What kind of model can you use to represent human interactions and decision making?
The World and its Models
Consider a population of n agents that has to decide between two choices/hypotheses: H+ and H-. They do so by accumulating evidence and computing the conditional probabilities, P(H±|evidence), that one of the two hypotheses is correct.
For example, there is a coin that is known to be equally-likely one of two biased coins: one that is more biased towards Heads (H+) with probability p in (0.5, 1] interval and another is more biased towards Tails (H-) with the same probability p. You want to identify whether this coin is H+ or H-.

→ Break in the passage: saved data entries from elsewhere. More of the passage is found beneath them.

-- ==== Sys2Proof/Syntax.lean ====
section
/-! DEFINITION. The steps of the machine: one constructor of `Instr` for each row of the opcode table, the 186
operations of 05_opcode_map with their modifier fields, and the 108 events with the unit each one happens at. -/

namespace Sys2Proof

/-- A guard (R74, R95): SENSE with its predicate. -/
inductive Guard where
  | always
  | ifTrue (p : Fin 16)
  | ifFalse (p : Fin 16)
  | ifUndecided (p : Fin 16)
  deriving DecidableEq, Repr

/-- What a trigger move carries beside its operation: guard, source code (R97) and its UNI bit (R66). -/
structure Head where
  guard : Guard
  src : BitVec 10
  uni : Bool
  deriving DecidableEq, Repr

/-- The units of R61, in the order of their numbers. -/
inductive FUnit where
  | ala | alb | imu | fpa | fpb | xfu | lsa | lsb | sal | bru | mxe | cfe | cpy | syn | sys
  deriving DecidableEq, Repr

/-- The units of the ALU catalogue (R117). -/
inductive AluUnit where
  | ala | alb | sal
  deriving DecidableEq, Repr

/-- The units of the FPU catalogue (R117). -/
inductive FpuUnit where
  | fpa | fpb
  deriving DecidableEq, Repr

/-- The units of the LSU catalogue (R117). -/
inductive LsuUnit where
  | lsa | lsb
  deriving DecidableEq, Repr

/-! ## Modifier fields (R118 to R135) -/

/-- `.x1` and `.m32` (R120). -/
structure X1M32 where
  x1 : Bool
  m32 : Bool
  deriving DecidableEq, Repr

/-- BFX (R120). -/
structure BfxMod where
  x1 : Bool
  m32 : Bool
  sgn : Bool
  deriving DecidableEq, Repr

/-- LEA (R120): the scale shift. -/
structure LeaMod where
  x1 : Bool
  m32 : Bool
  scale : Fin 4
  deriving DecidableEq, Repr

/-- Source width of SEXT and ZEXT (R120). -/
inductive ExtWidth where
  | b8 | b16 | b32
  deriving DecidableEq, Repr

/-- Rounding field of the FPU (R123). -/
inductive Rnd where
  | rne | rtz | rup | rdn
  deriving DecidableEq, Repr

/-- Type field of the FPU (R123). -/
inductive FType where
  | f32 | f64 | f16 | bf16
  deriving DecidableEq, Repr

/-- Relation of FCMP and IVCMP (R123). -/
inductive Rel where
  | eq | lt | le | ne
  deriving DecidableEq, Repr

structure FpRnd where
  ty : FType
  rnd : Rnd
  deriving DecidableEq, Repr

structure FpRel where
  ty : FType
  rel : Rel
  deriving DecidableEq, Repr

/-- FCVTI and ICVTF (R123). -/
structure FpInt where
  i32 : Bool
  ty : FType
  rnd : Rnd
  deriving DecidableEq, Repr

/-- FSGN (R123): copy, negated, exclusive-or sign, absolute value. -/
inductive SgnOp where
  | cs | ns | xs | abs
  deriving DecidableEq, Repr

structure FpSgn where
  ty : FType
  op : SgnOp
  deriving DecidableEq, Repr

/-- Type field of the XFU functions (R125). -/
inductive XType where
  | f32 | f16 | bf16
  deriving DecidableEq, Repr

/-- Narrow formats (R125). -/
inductive NFmt where
  | e4m3 | e3m2 | e2m3 | e2m1 | int8 | int4 | int2
  deriving DecidableEq, Repr

/-- CVTN (R125): `.nan` is assigned with E4M3 only (WellFormed). -/
structure CvtnMod where
  fmt : NFmt
  nan : Bool
  deriving DecidableEq, Repr

/-- VOTE (R125). -/
inductive VoteKind where
  | all | any | uni
  deriving DecidableEq, Repr

/-- RDMAX (R125). -/
structure MaxMod where
  m32 : Bool
  uns : Bool
  deriving DecidableEq, Repr

/-- RDFSUM (R125). -/
structure RdfMod where
  dbl : Bool
  rnd : Rnd
  deriving DecidableEq, Repr

/-- Plain access sizes (R127): 1, 2, 4 and 8 bytes. -/
inductive LdSize where
  | b | h | s | d
  deriving DecidableEq, Repr

/-- Spaces (R127): global, A, W, a peer's A. -/
inductive Space where
  | g | a | w | pa
  deriving DecidableEq, Repr

/-- Scopes (R127). -/
inductive Scope where
  | wg | cl | dev | sys
  deriving DecidableEq, Repr

structure LdMod where
  nox : Bool
  size : LdSize
  space : Space
  deriving DecidableEq, Repr

structure LdpMod where
  nox : Bool
  space : Space
  deriving DecidableEq, Repr

structure LdxMod where
  nox : Bool
  pat : Fin 4
  space : Space
  deriving DecidableEq, Repr

/-- LDA and STL: the size is 4 bytes, or 8 with `dbl`. -/
structure LdaMod where
  scope : Scope
  dbl : Bool
  space : Space
  deriving DecidableEq, Repr

/-- Scopes of atomics (R127): 01 is reserved. -/
inductive AScope where
  | wg | dev | sys
  deriving DecidableEq, Repr

/-- Spaces of atomics (R127): 10 is reserved. -/
inductive ASpace where
  | g | a | pa
  deriving DecidableEq, Repr

structure AtomMod where
  scope : AScope
  dbl : Bool
  space : ASpace
  deriving DecidableEq, Repr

Naturally, to make a decision, you'll need to accumulate some evidence toward one or another hypothesis. In our case, you can do that by tossing a coin many times. If you get more Heads, it's more likely to be the H+ coin. If you get more Tails, it's more likely to be the H- coin.

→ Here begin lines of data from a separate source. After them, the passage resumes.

/-! ## The encoder -/

/-- Unit, head, opcode and modifier of an operation (R117 to R135); none for an event. -/
def Instr.aux : Instr → Option (FUnit × Head × Nat × Nat)
  | .add u h x => some (u.unit, h, 1, x.code)
  | .sub u h x => some (u.unit, h, 2, x.code)
  | .rsub u h x => some (u.unit, h, 3, x.code)
  | .and u h x => some (u.unit, h, 4, x.code)
  | .or u h x => some (u.unit, h, 5, x.code)
  | .xor u h x => some (u.unit, h, 6, x.code)
  | .andn u h x => some (u.unit, h, 7, x.code)
  | .shl u h x => some (u.unit, h, 8, x.code)
  | .shr u h x => some (u.unit, h, 9, x.code)
  | .sar u h x => some (u.unit, h, 10, x.code)
  | .rol u h x => some (u.unit, h, 11, x.code)
  | .min u h x => some (u.unit, h, 12, x.code)
  | .max u h x => some (u.unit, h, 13, x.code)
  | .minu u h x => some (u.unit, h, 14, x.code)
  | .maxu u h x => some (u.unit, h, 15, x.code)
  | .abs u h x => some (u.unit, h, 16, flagCode 3 x)
  | .sel u h x => some (u.unit, h, 17, x.code)
  | .ceq u h x => some (u.unit, h, 18, x.code)
  | .cne u h x => some (u.unit, h, 19, x.code)
  | .clt u h x => some (u.unit, h, 20, x.code)
  | .cle u h x => some (u.unit, h, 21, x.code)
  | .cltu u h x => some (u.unit, h, 22, x.code)
  | .cleu u h x => some (u.unit, h, 23, x.code)
  | .popc u h x => some (u.unit, h, 24, flagCode 3 x)
  | .clz u h x => some (u.unit, h, 25, flagCode 3 x)
  | .ctz u h x => some (u.unit, h, 26, flagCode 3 x)
  | .brev u h x => some (u.unit, h, 27, flagCode 3 x)
  | .bfx u h x => some (u.unit, h, 28, x.code)
  | .bfi u h x => some (u.unit, h, 29, x.code)
  | .perm u h x => some (u.unit, h, 30, flagCode 4 x)
  | .lea u h x => some (u.unit, h, 31, x.code)
  | .sext u h x => some (u.unit, h, 32, x.code)
  | .zext u h x => some (u.unit, h, 33, x.code)
  | .pand u h x => some (u.unit, h, 34, flagCode 4 x)
  | .por u h x => some (u.unit, h, 35, flagCode 4 x)
  | .pnot u h => some (u.unit, h, 36, 0)
  | .psure u h => some (u.unit, h, 37, 0)
  | .poss u h => some (u.unit, h, 38, 0)
  | .pass u h => some (u.unit, h, 39, 0)
  | .mul h x => some (.imu, h, 1, x.code)
  | .mulh h x => some (.imu, h, 2, x.code)
  | .mulhu h x => some (.imu, h, 3, x.code)
  | .mad h x => some (.imu, h, 4, flagCode 3 x)
  | .mulw h x => some (.imu, h, 5, x.code)
  | .mulwu h x => some (.imu, h, 6, x.code)
  | .div h x => some (.imu, h, 7, x.code)
  | .divu h x => some (.imu, h, 8, x.code)
  | .rem h x => some (.imu, h, 9, x.code)
  | .remu h x => some (.imu, h, 10, x.code)
  | .fadd u h x => some (u.unit, h, 1, x.code)
  | .fsub u h x => some (u.unit, h, 2, x.code)
  | .fmul u h x => some (u.unit, h, 3, x.code)
  | .ffma u h x => some (u.unit, h, 4, x.code)
  | .fmin u h x => some (u.unit, h, 5, x.modCode)
  | .fmax u h x => some (u.unit, h, 6, x.modCode)
  | .fcmp u h x => some (u.unit, h, 7, x.code)
  | .fclass u h x => some (u.unit, h, 8, x.modCode)
  | .fcvt u h x => some (u.unit, h, 9, x.code)
  | .fcvti u h x => some (u.unit, h, 10, x.code)
  | .icvtf u h x => some (u.unit, h, 11, x.code)
  | .frnd u h x => some (u.unit, h, 12, x.code)
  | .fsgn u h x => some (u.unit, h, 13, x.code)
  | .ivadd u h => some (u.unit, h, 16, 0)
  | .ivsub u h => some (u.unit, h, 17, 0)
  | .ivmul u h => some (u.unit, h, 18, 0)
  | .ivfma u h => some (u.unit, h, 19, 0)
  | .ivsqr u h => some (u.unit, h, 20, 0)
  | .ivhull u h => some (u.unit, h, 21, 0)
  | .ivmeet u h => some (u.unit, h, 22, 0)
  | .ivmid u h => some (u.unit, h, 23, 0)
  | .ivwid u h => some (u.unit, h, 24, 0)
  | .ivcmp u h x => some (u.unit, h, 25, x.modCode)
  | .ivmake u h => some (u.unit, h, 26, 0)
  | .ivlo u h => some (u.unit, h, 27, 0)
  | .ivhi u h => some (u.unit, h, 28, 0)
  | .ivbis u h => some (u.unit, h, 29, 0)
  | .ivabs u h => some (u.unit, h, 30, 0)
  | .ivin u h => some (u.unit, h, 31, 0)
  | .rcp h x => some (.xfu, h, 1, x.code)
  | .rsq h x => some (.xfu, h, 2, x.code)
  | .sqrt h x => some (.xfu, h, 3, x.code)
  | .exp2 h x => some (.xfu, h, 4, x.code)
  | .log2 h x => some (.xfu, h, 5, x.code)
  | .sin h x => some (.xfu, h, 6, x.code)
  | .cos h x => some (.xfu, h, 7, x.code)
  | .tanh h x => some (.xfu, h, 8, x.code)
  | .ivrcp h => some (.xfu, h, 9, 0)
  | .ivsqrt h => some (.xfu, h, 10, 0)
  | .ivexp2 h => some (.xfu, h, 11, 0)
  | .ivlog2 h => some (.xfu, h, 12, 0)
  | .cvtn h x => some (.xfu, h, 13, x.code)
  | .cvtw h x => some (.xfu, h, 14, x.code)
  | .shfi h => some (.xfu, h, 15, 0)
  | .shup h x => some (.xfu, h, 16, flagCode 0 x)
  | .shdn h x => some (.xfu, h, 17, flagCode 0 x)
  | .shxr h => some (.xfu, h, 18, 0)
  | .vote h x => some (.xfu, h, 19, x.code)
  | .ballot h => some (.xfu, h, 20, 0)
  | .rdsum h x => some (.xfu, h, 21, flagCode 3 x)
  | .rdmax h x => some (.xfu, h, 22, x.code)
  | .rdfsum h x => some (.xfu, h, 23, x.code)
  | .ld u h x => some (u.unit, h, 1, x.code)
  | .lds u h x => some (u.unit, h, 2, x.code)
  | .ldp u h x => some (u.unit, h, 3, x.code)
  | .st u h x => some (u.unit, h, 4, x.code)
  | .stp u h x => some (u.unit, h, 5, x.code)
  | .ldx u h x => some (u.unit, h, 6, x.code)
  | .lda u h x => some (u.unit, h, 7, x.code)
  | .stl u h x => some (u.unit, h, 8, x.code)
  | .ldiv u h x => some (u.unit, h, 9, x.code)
  | .stiv u h x => some (u.unit, h, 10, x.code)
  | .aadd u h x => some (u.unit, h, 11, x.code)
  | .amin u h x => some (u.unit, h, 12, x.code)
  | .amax u h x => some (u.unit, h, 13, x.code)
  | .aminu u h x => some (u.unit, h, 14, x.code)
  | .amaxu u h x => some (u.unit, h, 15, x.code)
  | .aand u h x => some (u.unit, h, 16, x.code)
  | .aor u h x => some (u.unit, h, 17, x.code)
  | .axor u h x => some (u.unit, h, 18, x.code)
  | .axchg u h x => some (u.unit, h, 19, x.code)
  | .acas u h x => some (u.unit, h, 20, x.code)
  | .acas2 u h x => some (u.unit, h, 21, x.code)
  | .afadd u h x => some (u.unit, h, 22, x.code)
  | .qsync u h => some (u.unit, h, 23, 0)
  | .pref u h x => some (u.unit, h, 24, flagCode 4 x)
  | .br h => some (.bru, h, 1, 0)
  | .bri h => some (.bru, h, 2, 0)
  | .call h => some (.bru, h, 3, 0)
  | .ret h => some (.bru, h, 4, 0)
  | .brp h x => some (.bru, h, 5, x.code)
  | .brp3 h => some (.bru, h, 6, 0)
  | .brany h x => some (.bru, h, 7, x.code)
  | .brall h x => some (.bru, h, 8, x.code)
  | .loop h => some (.bru, h, 9, 0)
  | .lbrk h => some (.bru, h, 10, 0)
  | .exit h => some (.bru, h, 11, 0)
  | .yield h => some (.bru, h, 12, 0)
  | .mma h x => some (.mxe, h, 1, x.code)
  | .mmab h x => some (.mxe, h, 2, x.code)
  | .mmai h x => some (.mxe, h, 3, x.code)
  | .mxzero h x => some (.mxe, h, 4, x.code)
  | .mxdrain h x => some (.mxe, h, 5, x.val)
  | .mxred h x => some (.mxe, h, 6, x.val)
  | .mxld h x => some (.mxe, h, 7, x.code)
  | .mxst h x => some (.mxe, h, 8, x.val)
  | .mxrel h x => some (.mxe, h, 9, x.val)
  | .cpack h x => some (.cfe, h, 1, x.val)
  | .cpackv h x => some (.cfe, h, 2, x.val)
  | .cmul h x => some (.cfe, h, 3, x.val)
  | .cmac h x => some (.cfe, h, 4, x.val)
  | .csqr h x => some (.cfe, h, 5, x.val)
  | .cadd h x => some (.cfe, h, 6, x.val)
  | .csub h x => some (.cfe, h, 7, x.val)
  | .cshl h x => some (.cfe, h, 8, x.val)
  | .cext h => some (.cfe, h, 9, 0)
  | .cextv h => some (.cfe, h, 10, 0)
  | .cgw h => some (.cfe, h, 11, 0)
  | .cclr h x => some (.cfe, h, 12, x.val)
  | .cbig h x => some (.cfe, h, 13, x.val)
  | .dcopy h x => some (.cpy, h, 1, x.code)
  | .dfill h x => some (.cpy, h, 2, x.code)
  | .dgath h x => some (.cpy, h, 3, x.code)
  | .dscat h x => some (.cpy, h, 4, x.code)
  | .dstat h x => some (.cpy, h, 5, flagCode 2 x)
  | .bar h x => some (.syn, h, 1, x.code)
  | .bara h x => some (.syn, h, 2, x.code)
  | .barw h x => some (.syn, h, 3, x.code)
  | .boinit h => some (.syn, h, 4, 0)
  | .boarr h x => some (.syn, h, 5, flagCode 0 x)
  | .boexp h => some (.syn, h, 6, 0)
  | .bowait h => some (.syn, h, 7, 0)
  | .botest h x => some (.syn, h, 8, flagCode 0 x)
  | .boinv h => some (.syn, h, 9, 0)
  | .fence h x => some (.sys, h, 1, x.code)
  | .acq h x => some (.sys, h, 2, x.modCode)
  | .rel h x => some (.sys, h, 3, x.modCode)
  | .trap h => some (.sys, h, 4, 0)
  | .brk h => some (.sys, h, 5, 0)
  | .csrrd h => some (.sys, h, 6, 0)
  | .csrwr h => some (.sys, h, 7, 0)
  | .launch h => some (.sys, h, 8, 0)
  | .lwait h => some (.sys, h, 9, 0)
  | .ivspawn h => some (.sys, h, 10, 0)
  | .svc h => some (.sys, h, 11, 0)
  | .tstamp h => some (.sys, h, 12, 0)
  | .yields h => some (.sys, h, 13, 0)
  | .bundleIssue _ => none
  | .markerBundle _ => none
  | .resultLanding _ _ _ => none
  | .loadPerformed _ _ => none
  | .divideComplete _ _ => none
  | .storePerformedAtL1 _ _ => none
  | .storePerformedAtHome _ => none
  | .homeInvalidation _ _ => none
  | .l2LineEviction _ => none
  | .xpcfgWrite _ => none
  | .bankFormatWrite _ => none
  | .commandIssue _ _ => none
  | .reservationGrant _ => none
  | .operandsConsumed _ _ => none
  | .commandCompletion _ _ => none
  | .statusLanding _ _ => none
  | .byteArrival _ => none
  | .bowaitTimeout _ => none
  | .roundClose _ _ _ => none
  | .groupArrival _ => none
  | .roundFailure _ _ _ => none
  | .lateCauseStop _ => none
  | .commandCancel _ _ => none
  | .commandResume _ _ => none
  | .faultHandling _ => none
  | .emulation _ => none
  | .resumedBundle _ => none
  | .debuggerResume _ => none
  | .debuggerSkip _ => none
  | .debuggerTerminate _ => none
  | .watchdog _ => none
  | .softErrorCorrected _ => none
  | .uncorrectable _ => none
  | .sampleRecord _ _ _ _ => none
  | .svcAnswer _ _ => none
  | .launchSubmission _ _ _ => none
  | .launchAcceptance _ => none
  | .spawnedLaunch _ => none
  | .dispatchBatch _ => none
  | .workgroupStart _ => none
  | .sheetExit _ => none
  | .gridRetire _ => none
  | .gridTermination _ => none
  | .functionLevelReset _ => none
  | .scrubStart _ _ => none
  | .scrubComplete _ _ => none
  | .classGRequest _ => none
  | .graphBoundaryStop _ => none
  | .classGEscalation _ => none
  | .classDRequest _ => none
  | .drainPointStop _ => none
  | .forcedStopDeadline _ => none
  | .contextSave _ _ => none
  | .contextRestore _ => none
  | .redirectedRequest _ => none
  | .discardedRequest _ => none
  | .contextKill _ => none
  | .pageWalk _ _ _ => none
  | .pageRequestEnqueue _ => none
  | .pageRequestMapped _ _ _ => none
  | .pageRequestRefused _ _ _ => none
  | .translationInvalidation _ _ => none
  | .partitionTableWrite _ _ _ => none
  | .coreAssignmentWrite _ _ _ => none
  | .coreAssignmentEffect _ => none
  | .vfAssignmentWrite _ _ _ => none
  | .reductionGroupWrite _ _ _ _ => none
  | .pinRelease _ => none
  | .managementRegisterWrite _ _ _ => none
  | .memoryRequestArrival _ _ _ _ => none
  | .memoryRequestServe _ => none
  | .networkSectorGrant _ => none
  | .refillPeriodEnd _ => none
  | .budgetPeriod => none
  | .powerLimitMeasures _ => none
  | .pairBalance _ _ _ => none
  | .boostLeaseRequest _ _ _ _ => none
  | .leaseExpiry _ => none
  | .leaseRetry _ => none
  | .voltageVote _ _ _ => none
  | .clockStepConfirm _ => none
  | .railFall _ => none
  | .counterRead _ _ _ => none
  | .counterLowRead _ _ _ => none
  | .counterHighRead _ _ _ => none
  | .pcselWrite _ _ _ => none
  | .ringDescriptorWrite _ _ _ _ => none
  | .ringReadAdvance _ _ _ => none
  | .policySubmit _ _ => none
  | .lerrRead _ => none
  | .irqstWrite _ _ => none
  | .semaphoreRead _ _ _ => none
  | .semaphoreRelease _ _ => none
  | .portLinkDown _ => none
  | .linkTraining _ _ => none
  | .hostPostedWrite _ _ _ => none
  | .hostRead _ _ _ => none
  | .linkFailure _ _ => none
  | .precopyGo _ _ => none
  | .precopyRound _ => none
  | .precopyFinal _ => none
  | .pageMessageReceive _ _ => none
  | .imageMessageReceive _ _ => none
  | .deviceReset => none
  | .peerDeviceRequest _ => none
  | .hostStoreToCoherentMapping _ _ _ => none
  | .railSettled _ => none
  | .counterWindowEnd _ _ => none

Now the question is – when do you make a final decision? On the 10th flip? 100th? 10,000th? Well, sure, you can use some formulas and derive the exact probability of whether it is one or another coin given a sequence of outcomes. However, the question still remains the same: when do you stop? At 95% confidence, 99% confidence, at 99.8%? Whatever that number is for you, let's call it your "confidence threshold". Naturally, the higher your threshold is, the more accurate your educated guess is; yet, the time you will spend on making that decision is naturally higher. Hence, slow-deciders. And vise-versa.
The tricky part is that if two coins H+ and H- are only veeeery slightly biased (i.e. p is 0.5+epsilon), then you'll need a very large number of tosses before you can "confidently" make a decision, whatever your confidence threshold is.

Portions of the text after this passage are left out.